Ensuite, vingt minutes d'échauffement. D'abord individuel -travail corporel, travail de la voix- puis en groupe -écoute, construction...

Il est presque l'heure quand le type de l'accueil nous demande si nous sommes prêts. Il n'y a plus qu'à se répartir les rôles dans l'entrée, déterminer qui fera l'introduction et la conclusion. Puis nous filons en coulisse. Quelqu'un crie merde ! et les portes du théâtre s'ouvrent. Les spectateurs entrent -finalement, ils étaient dix, c'est peu, ça change, c'est plus difficile- et s'asseoient tandis que nous ne pouvons que chuchoter... Tension maximale. Pourvu que le public apprécie. Pourvu que les impros marchent. Pourvu que... Généralement, à cet instant, je ne fais pas le fier...

Neuf heures vingt. Les lumières dans la salle s'éteignent. Une voix enregistrée dit nous vous remercions de penser à rebrancher vos téléphones portables en quittant la salle et nous vous souhaitons un bon spectacle. Dans le noir, le premier comédien entre, la musique démarre, puis la lumière et c'est parti pour une heure vingt de bonheur...

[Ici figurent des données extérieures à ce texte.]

/-- `1 ‖ ADDR[6:0]` is the offset again, in the hex window. -/
theorem hex_offset_extract {a : Byte} (hlow : 0x80 ≤ a.toNat) :
    (0b1#1 ++ a.extractLsb' 0 7 : BitVec 8) = a := by
  apply BitVec.eq_of_toNat_eq
  rw [toNat_hex_offset, BitVec.extractLsb'_toNat, Nat.shiftRight_zero]
  omega

/-- A write to CMD decodes to a well-formed command, whose word is the write. -/
theorem decodeCommand_wf_encode (x : Byte) :
    (decodeCommand x).wf = true ∧ encodeWord (decodeCommand x) = mkTxnWord true 0x00 x := by
  unfold decodeCommand
  split
  · next h => exact ⟨rfl, congrArg (mkTxnWord true 0x00) h.symm⟩
  · next h0 =>
    split
    · next h => exact ⟨rfl, congrArg (mkTxnWord true 0x00) h.symm⟩
    · next h1 =>
      split
      · next h => exact ⟨rfl, congrArg (mkTxnWord true 0x00) h.symm⟩
      · next h2 =>
        have h3 : 3 ≤ x.toNat := by bv_omega
        exact ⟨decide_eq_true h3, rfl⟩

/-- A write decodes to a well-formed operation, whose word is the write. -/
theorem decodeWrite_wf_encode (a x : Byte) :
    (decodeWrite a x).wf = true ∧ encodeWord (decodeWrite a x) = mkTxnWord true a x := by
  unfold decodeWrite
  split
  · next h => exact h ▸ decodeCommand_wf_encode x
  · next hcmd =>
    split
    · next h => exact ⟨decide_eq_true (.inl (congrArg BitVec.toNat h)), rfl⟩
    · next hstatus =>
      split
      · next h => exact ⟨rfl, h ▸ rfl⟩
      · next hdata =>
        have h3 : 3 ≤ a.toNat := by bv_omega
        split
        · next h => exact ⟨decide_eq_true ⟨h3, by omega⟩, rfl⟩
        · next h => exact ⟨decide_eq_true (.inr (by omega)), rfl⟩

/-- A read decodes to a well-formed operation, whose word is the read with DATA 0. -/
theorem decodeRead_wf_encode (a : Byte) :
    (decodeRead a).wf = true ∧ encodeWord (decodeRead a) = mkTxnWord false a 0x00 := by
  unfold decodeRead
  split
  · next h => exact ⟨rfl, h ▸ rfl⟩
  · next hstatus =>
    have h1 : a.toNat ≠ 1 := by bv_omega
    split
    · exact ⟨decide_eq_true (by omega), rfl⟩
    · split
      · exact ⟨rfl, congrArg (mkTxnWord false · 0x00) (dgst_offset_extract (by omega) (by omega))⟩
      · exact ⟨rfl, congrArg (mkTxnWord false · 0x00) (hex_offset_extract (by omega))⟩

/-- Settles O3: column by column of the register map. -/
theorem encodeOfDecodeIsTheWord : Obligations.EncodeOfDecodeIsTheWord := by
  unfold Obligations.EncodeOfDecodeIsTheWord
  refine fun w => ⟨decode_wordBytes w, ?_⟩
  unfold decodeWord
  split
  · next hw =>
    obtain ⟨hwf, henc⟩ := decodeWrite_wf_encode w.addr w.data
    rw [← hw, mkTxnWord_fields] at henc
    exact ⟨hwf, henc⟩
  · exact decodeRead_wf_encode w.addr

/-- Settles O4: the decoder asks for three bytes of which the last is 0 or 1, and these are the word of
that direction. -/
theorem decoderAcceptsExactlyWords : Obligations.DecoderAcceptsExactlyWords := by
  unfold Obligations.DecoderAcceptsExactlyWords
  refine fun bs => ⟨fun ⟨i, h⟩ => ?_, fun ⟨w, hw⟩ => ⟨_, hw ▸ decode_wordBytes w⟩⟩
  unfold decode at h
  split at h
  · next d a r _ =>
    split at h
    · next hr => exact ⟨mkTxnWord false a d, by simp [wordBytes, hr]⟩
    · split at h
      · next hr => exact ⟨mkTxnWord true a d, by simp [wordBytes, hr]⟩
      · cases h
  · cases h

Hier soir, il y avait sur scène une armée soumise à l'autogestion, un torrero décorateur, un glaçon qui fond, une épreuve initiatique tibétaine, un débat politique, une poupée rebelle, un coiffeur pour footballeur, des tortues intermittentes du spectacle, des philosophes au réveil, un ralenti et j'en oublie...

Onze heures moins vingt, le spectacle est fini, nous redescendons en coulisses, épuisés, mais heureux... C'était une belle soirée.